**Work to be completed**.
Scan the records for the word "Table". Return each line where it is found.

Records excerpted from a collection
----------------------------------------

/-- The content of the Tilnurek IE among header IEs, without its OUI and version: the first vendor IE of the image's
organisation identifier, where its TN_VERSION is 1 (rules R164 to R166). -/
def tilnurek (oui : List Byte) (ies : List (Nat × List Byte)) : Option (List Byte) :=
  match ies.find? fun p => p.1 == 0 && p.2.take 3 == oui with
  | some p => if fieldAt p.2 3 1 = 1 then some (p.2.drop 4) else none
  | none => none

/-- The sub-elements of a Tilnurek IE: type and content, until one runs past the end. -/
def subElems : Nat → List Byte → List (Nat × List Byte)
  | 0, _ => []
  | n + 1, l =>
    if l.length < 2 then []
    else
      let len := fieldAt l 1 1
      if l.length < 2 + len then []
      else (fieldAt l 0 1, (l.drop 2).take len) :: subElems n (l.drop (2 + len))

/-- The lengths a sub-element may have (Table 05-6). -/
def subOk (t len : Nat) : Bool :=
  match t with
  | 1 => len == 2 || len == 4
  | 2 => len == 8
  | 3 => len == 4
  | 4 => decide (2 ≤ len) && decide (len ≤ 120)
  | _ => false

/-- The first sub-element of a type, skipping those of a wrong length (rule R166). -/
def subFind (t : Nat) (l : List (Nat × List Byte)) : Option (List Byte) :=
  (l.find? fun p => p.1 == t && subOk p.1 p.2.length).map (·.2)

/-- The TIME_CORR of a Tilnurek IE in counts. -/
def timeCorr (l : List (Nat × List Byte)) : Option Int :=
  (subFind 1 l).map fun c => signed (8 * c.length) (ofLe c)

/-- The Tilnurek sub-element with a time correction: 2 octets where it fits, else 4 (Table 05-6). -/
def timeCorrBytes (k : Int) : List Byte :=
  if -32768 ≤ k ∧ k ≤ 32767 then [0x01, 0x02] ++ leBytes 2 (unsigned 16 k) else [0x01, 0x04] ++ leBytes 4 (unsigned 32 k)

end Sys2Proof.Machine
end

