/-- The registers whose reset value is not zero. -/
def resetRows : List RegRow := [
  ⟨0x40000000, 0x4, 1, 0x4, 1, 0x12240100, 0x00000000, 0x00000000, 0x00000000, 0x00000000, 0x00000000⟩,
  ⟨0x40000004, 0x4, 1, 0x4, 1, 0x00000003, 0x00000000, 0x00000000, 0x00000000, 0x00000003, 0x00000000⟩,
  ⟨0x40008000, 0x4, 1, 0x4, 1, 0x00000002, 0x00000000, 0x00000000, 0x00000000, 0x00000000, 0x00000000⟩,
  ⟨0x40080014, 0x10000, 2, 0x10000, 1, 0x00401E06, 0x00FFFFFF, 0x00000000, 0x00000000, 0x00000000, 0x00000000⟩,
  ⟨0x4008002C, 0x10000, 2, 0x10000, 1, 0x00140000, 0x00FF0000, 0x00000000, 0x00000000, 0x00000000, 0x00000000⟩,
  ⟨0x400C0008, 0x1000, 2, 0x1000, 1, 0x00030C18, 0x000FFFFF, 0x00000000, 0x00000000, 0x00000000, 0x00000000⟩,
  ⟨0x400C000C, 0x1000, 2, 0x1000, 1, 0x0000FFFF, 0x00000000, 0x00000000, 0x00000000, 0x00000000, 0x00000000⟩,
  ⟨0x400A0004, 0x400, 32, 0x400, 1, 0x0000000C, 0x0000000F, 0x00000000, 0x00000000, 0x00000000, 0x00000000⟩,
  ⟨0x400A000C, 0x400, 32, 0x400, 1, 0x00000AC1, 0x0000FFFF, 0x00000000, 0x00000000, 0x00000000, 0x00000000⟩,
  ⟨0x400A0010, 0x400, 32, 0x400, 1, 0x00007F01, 0x00007F07, 0x00000000, 0x00000000, 0x00000000, 0x00000000⟩,
  ⟨0x400A0014, 0x400, 32, 0x400, 1, 0x0000904E, 0xFFFFFFFF, 0x00000000, 0x00000000, 0x00000000, 0x00000000⟩,
  ⟨0x400A0018, 0x400, 32, 0x400, 1, 0x00006F4E, 0xFFFFFFFF, 0x00000000, 0x00000000, 0x00000000, 0x00000000⟩,
  ⟨0x400A001C, 0x400, 32, 0x400, 1, 0x80081008, 0xF0FFFF1F, 0x00000000, 0x00000000, 0x00000000, 0x00000000⟩,
  ⟨0x400A0020, 0x400, 32, 0x400, 1, 0x0200000C, 0xFFFF00FF, 0x00000000, 0x00000000, 0x00000000, 0x00000000⟩,
  ⟨0x400A0024, 0x400, 32, 0x400, 1, 0x000007FF, 0x000007FF, 0x00000000, 0x00000000, 0x00000000, 0x00000000⟩,
  ⟨0x400B0000, 0x4, 1, 0x4, 1, 0x0E100000, 0xFFFF0007, 0x00000000, 0x00000000, 0x00000000, 0x00000000⟩,
  ⟨0x400C0020, 0x1000, 2, 0x1000, 1, 0x008000AB, 0x03FF00FF, 0x00000000, 0x00000000, 0x00000000, 0x00000000⟩,
  ⟨0x400C0028, 0x1000, 2, 0x1000, 1, 0x0000904E, 0xFFFFFFFF, 0x00000000, 0x00000000, 0x00000000, 0x00000000⟩,
  ⟨0x400C002C, 0x1000, 2, 0x1000, 1, 0x00006F4E, 0xFFFFFFFF, 0x00000000, 0x00000000, 0x00000000, 0x00000000⟩,
  ⟨0x40047018, 0x4, 1, 0x4, 1, 0x00000064, 0x000000FF, 0x00000000, 0x00000000, 0x00000000, 0x00000000⟩,
  ⟨0x40047028, 0x4, 1, 0x4, 1, 0x007A1200, 0xFFFFFFFF, 0x00000000, 0x00000000, 0x00000000, 0x00000000⟩,
  ⟨0x40047030, 0x4, 1, 0x4, 1, 0x00000064, 0x0000FFFF, 0x00000000, 0x00000000, 0x00000000, 0x00000000⟩,
  ⟨0x40047034, 0x4, 1, 0x4, 1, 0x3D090000, 0x00000000, 0x00000000, 0x00000000, 0x00000000, 0x00000000⟩,
  ⟨0x40100020, 0x4, 1, 0x4, 1, 0x00013880, 0x003FFFFF, 0x00000000, 0x00000000, 0x00000000, 0x00000000⟩,
  ⟨0x40100024, 0x4, 1, 0x4, 1, 0x03E80FA0, 0xFFFFFFFF, 0x00000000, 0x00000000, 0x00000000, 0x00000000⟩,
  ⟨0x40100028, 0x4, 1, 0x4, 1, 0x07D00190, 0xFFFFFFFF, 0x00000000, 0x00000000, 0x00000000, 0x00000000⟩,
  ⟨0x4010002C, 0x4, 1, 0x4, 1, 0x01F40960, 0xFFFFFFFF, 0x00000000, 0x00000000, 0x00000000, 0x00000000⟩,
  ⟨0x40100030, 0x4, 1, 0x4, 1, 0x000000FA, 0x0000FFFF, 0x00000000, 0x00000000, 0x00000000, 0x00000000⟩,
  ⟨0x40100034, 0x4, 1, 0x4, 1, 0x09C40064, 0xFFFFFFFF, 0x00000000, 0x00000000, 0x00000000, 0x00000000⟩,
  ⟨0x40100038, 0x4, 1, 0x4, 1, 0x80000000, 0x80000FFF, 0x00000000, 0x00000000, 0x00000000, 0x00000000⟩,
  ⟨0x4010003C, 0x4, 1, 0x4, 1, 0x00040810, 0x07FFFFFF, 0x00000000, 0x00000000, 0x00000000, 0x00000000⟩,
  ⟨0x40100040, 0x4, 1, 0x4, 1, 0x00008514, 0x0000FFFF, 0x00000000, 0x00000000, 0x00000000, 0x00000000⟩,
  ⟨0x40100044, 0x4, 1, 0x4, 1, 0x01001003, 0xFFFFFFFF, 0x00000000, 0x00000000, 0x00000000, 0x00000000⟩,
  ⟨0x40100048, 0x4, 1, 0x4, 1, 0x00000A00, 0x0000FFFF, 0x00000000, 0x00000000, 0x00000000, 0x00000000⟩,
  ⟨0x4010004C, 0x4, 1, 0x4, 1, 0x00000003, 0x0000000F, 0x00000000, 0x00000000, 0x00000000, 0x00000000⟩,
  ⟨0x4012000C, 0x100, 6, 0x100, 1, 0x000003E8, 0x0000FFFF, 0x00000000, 0x00000000, 0x00000000, 0x00000000⟩,
  ⟨0x40120800, 0x4, 1, 0x4, 1, 0x00543210, 0x00000000, 0x00000000, 0x00000000, 0x00000000, 0x00000000⟩,
  ⟨0x40120804, 0x4, 1, 0x4, 1, 0x0E100000, 0xFFFF0000, 0x00000000, 0x00000000, 0x00000000, 0x00000000⟩,
  ⟨0x40140000, 0x4, 1, 0x4, 1, 0x0000FFFE, 0xFFFFFFFF, 0x00000000, 0x00000000, 0x00000000, 0x00000000⟩,
  ⟨0x40140004, 0x4, 1, 0x4, 1, 0x00000080, 0x00007FFF, 0x00000000, 0x00000000, 0x00000000, 0x00000000⟩,
  ⟨0x40140014, 0x4, 1, 0x4, 1, 0x020000CD, 0x0FFF0FFF, 0x00000000, 0x00000000, 0x00000000, 0x00000000⟩,
  ⟨0x4014001C, 0x4, 1, 0x4, 1, 0x00400010, 0xFFFFFFFF, 0x00000000, 0x00000000, 0x00000000, 0x00000000⟩,
  ⟨0x40140020, 0x4, 6, 0x4, 1, 0x00000800, 0x00000FFF, 0x00000000, 0x00000000, 0x00000000, 0x00000000⟩,
  ⟨0x4014004C, 0x4, 1, 0x4, 1, 0x02580100, 0xFFFF01FF, 0x00000000, 0x00000000, 0x00000000, 0x00000000⟩,
  ⟨0x40140054, 0x4, 1, 0x4, 1, 0x012C0002, 0xFFFF000F, 0x00000000, 0x00000000, 0x00000000, 0x00000000⟩,
  ⟨0x4014005C, 0x4, 1, 0x4, 1, 0x00000400, 0x80001FFF, 0x00000000, 0x00000000, 0x00000000, 0x00000000⟩,
  ⟨0x4006001C, 0x4, 1, 0x4, 1, 0x00400013, 0xFFFF001F, 0x00000000, 0x00000000, 0x00000000, 0x00000000⟩,
  ⟨0x4006100C, 0x10, 8, 0x10, 1, 0x00000008, 0x0000001F, 0x00000000, 0x00000000, 0x00000000, 0x00000000⟩,
  ⟨0x4006109C, 0x4, 1, 0x4, 1, 0x00000008, 0x0000001F, 0x00000000, 0x00000000, 0x00000000, 0x00000000⟩,
  ⟨0x40061100, 0x4, 1, 0x4, 1, 0x00000040, 0x00000000, 0x00000000, 0x00000000, 0x00000000, 0x00000000⟩,
  ⟨0x40061104, 0x4, 1, 0x4, 1, 0x00000418, 0x00001F3F, 0x00000000, 0x00000000, 0x00000000, 0x00000000⟩,
  ⟨0x40061108, 0x4, 1, 0x4, 1, 0x00000001, 0x00000000, 0x00000000, 0x00000000, 0x00000000, 0x00000000⟩,
  ⟨0x4006110C, 0x4, 1, 0x4, 1, 0x0E100000, 0xFFFF0000, 0x00000000, 0x00000000, 0x00000000, 0x00000000⟩,
  ⟨0x40050020, 0x100, 2, 0x100, 1, 0x00000004, 0x00000000, 0x00000000, 0x00000000, 0x00000000, 0x00000000⟩,
  ⟨0x40050800, 0x4, 1, 0x4, 1, 0x0001140A, 0x0001FFFF, 0x00000000, 0x00000000, 0x00000000, 0x00000000⟩,
  ⟨0x40051000, 0x4, 1, 0x4, 1, 0x03E81031, 0xFFFFFFF1, 0x00000000, 0x00000000, 0x00000000, 0x00000000⟩,
  ⟨0x40051004, 0x4, 1, 0x4, 1, 0x0000FFFF, 0x0000FFFF, 0x00000000, 0x00000000, 0x00000000, 0x00000000⟩,
  ⟨0x40051010, 0x4, 1, 0x4, 1, 0x05A00002, 0xFFFF000F, 0x00000000, 0x00000000, 0x00000000, 0x00000000⟩,
  ⟨0x40051020, 0x4, 8, 0x4, 1, 0x00000080, 0x00000000, 0x00000000, 0x00000000, 0x00000000, 0x00000000⟩,
  ⟨0x40000044, 0x4, 1, 0x4, 1, 0x00000100, 0x00000000, 0x00000000, 0x00000000, 0x00000000, 0x00000000⟩,
  ⟨0x40000058, 0x4, 1, 0x4, 1, 0x00015180, 0xFFFFFFFF, 0x00000000, 0x00000000, 0x00000000, 0x00000000⟩,
  ⟨0x40000060, 0x10, 2, 0x10, 1, 0x006403E8, 0xFFFFFFFE, 0x00000000, 0x00000001, 0x00000000, 0x00000000⟩,
  ⟨0x40020000, 0x1000, 8, 0x1000, 1, 0x00000006, 0x00000007, 0x00000000, 0x00000000, 0x00000000, 0x00000000⟩,
  ⟨0x40020010, 0x1000, 8, 0x1000, 1, 0xFFFFFFFF, 0xFFFFFFFF, 0x00000000, 0x00000000, 0x00000000, 0x00000000⟩,
  ⟨0x40020014, 0x1000, 8, 0x1000, 1, 0x0000FFFF, 0x0000FFFF, 0x00000000, 0x00000000, 0x00000000, 0x00000000⟩,
  ⟨0x40020100, 0x4, 16, 0x4, 1, 0x000000FF, 0x00000000, 0x00000000, 0x00000000, 0xFFFFFFFF, 0x00000000⟩,
  ⟨0x40010008, 0x4, 1, 0x4, 1, 0x00000087, 0x000007FE, 0x00000000, 0x00000000, 0x00000000, 0x00000000⟩,
  ⟨0x4001000C, 0x4, 1, 0x4, 1, 0x00000087, 0x00000000, 0x00000000, 0x00000000, 0x000007FF, 0x00000000⟩,
  ⟨0x40010010, 0x4, 1, 0x4, 1, 0x00004015, 0x00000000, 0x00000000, 0x00000000, 0x00000000, 0x00000000⟩,
  ⟨0x40010014, 0x4, 1, 0x4, 1, 0x0000FF00, 0x0000FE03, 0x00000000, 0x00000000, 0x00000000, 0x00000000⟩,
  ⟨0x40010018, 0x4, 1, 0x4, 1, 0x03E83C00, 0xFFFFFF1F, 0x00000000, 0x00000000, 0x00000000, 0x00000000⟩,
  ⟨0x4001001C, 0x4, 1, 0x4, 1, 0x00020601, 0x0003FFFF, 0x00000000, 0x00000000, 0x00000000, 0x00000000⟩,
  ⟨0x40010024, 0x4, 1, 0x4, 1, 0x1F000000, 0x00000000, 0x0003FFFF, 0x00000000, 0x00000000, 0x00000000⟩,
  ⟨0x40010034, 0x4, 1, 0x4, 1, 0x00000BB8, 0x00000000, 0x00000000, 0x00000000, 0x0000FFFF, 0x00000000⟩,
  ⟨0x40010044, 0x4, 1, 0x4, 1, 0x00000400, 0x00000000, 0x00000000, 0x00000000, 0x00000000, 0x00000000⟩,
  ⟨0x40180000, 0x100, 2, 0x100, 1, 0x05F20018, 0x0FFF001F, 0x00000000, 0x00000000, 0x00000000, 0x00000000⟩,
  ⟨0x40180010, 0x100, 2, 0x100, 1, 0x00000A04, 0x0000FFFF, 0x00000000, 0x00000000, 0x00000000, 0x00000000⟩,
  ⟨0x40181008, 0x4, 1, 0x4, 1, 0x012C0002, 0xFFFF0003, 0x00000000, 0x00000000, 0x00000000, 0x00000000⟩,
  ⟨0x40181010, 0x4, 3, 0x4, 1, 0x00000001, 0x00017FFF, 0x00000000, 0x00000000, 0x00000000, 0x00000000⟩,
  ⟨0x4018101C, 0x4, 1, 0x4, 1, 0x0000FA50, 0x0000FFFF, 0x00000000, 0x00000000, 0x00000000, 0x00000000⟩,
  ⟨0x40181080, 0x4, 1, 0x4, 1, 0x00000500, 0xFFFFFF03, 0x00000000, 0x00000000, 0x00000000, 0x00000000⟩,
  ⟨0x40181084, 0x4, 1, 0x4, 1, 0x20202020, 0xFFFFFFFF, 0x00000000, 0x00000000, 0x00000000, 0x00000000⟩,
  ⟨0x40181088, 0x4, 1, 0x4, 1, 0x00000200, 0x00000000, 0x00000000, 0x00000000, 0x00000000, 0x00000000⟩,
  ⟨0x40030000, 0x1000, 8, 0x1000, 1, 0x64000140, 0xFF00FF7F, 0x00000000, 0x00000000, 0x00000000, 0x00000000⟩,
  ⟨0x40040000, 0x1000, 4, 0x1000, 1, 0x00D90002, 0xFFFF001F, 0x00000000, 0x00000000, 0x00000000, 0x00000000⟩,
  ⟨0x40040008, 0x1000, 4, 0x1000, 1, 0x80000000, 0x00000000, 0x00000000, 0x00000000, 0x00000000, 0x000003FF⟩,
  ⟨0x4004000C, 0x1000, 4, 0x1000, 1, 0x00010000, 0x00000000, 0x00000000, 0x00000000, 0x00000000, 0x00000000⟩,
  ⟨0x40040018, 0x1000, 4, 0x1000, 1, 0x00001020, 0x00003F3F, 0x00000000, 0x00000000, 0x00000000, 0x00000000⟩,
  ⟨0x40046044, 0x4, 1, 0x4, 1, 0x03E80000, 0xFFFF010F, 0x00000000, 0x00000000, 0x00000000, 0x00000000⟩,
  ⟨0x401F0000, 0x4, 1, 0x4, 1, 0x0000000A, 0x00000000, 0x00000000, 0x00000000, 0x00000000, 0x00000000⟩,
  ⟨0x401F0004, 0x4, 1, 0x4, 1, 0x00000001, 0x00000001, 0x00000000, 0x00000000, 0x00000000, 0x00000000⟩,
  ⟨0x401F0010, 0x4, 1, 0x4, 1, 0x02581800, 0x00000000, 0x00000000, 0x00000000, 0xFFFFF800, 0x00000000⟩]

----------------------------------------

**Final answer**.
/-- The lengths a sub-element may have (Table 05-6). -/
/-- The Tilnurek sub-element with a time correction: 2 octets where it fits, else 4 (Table 05-6). -/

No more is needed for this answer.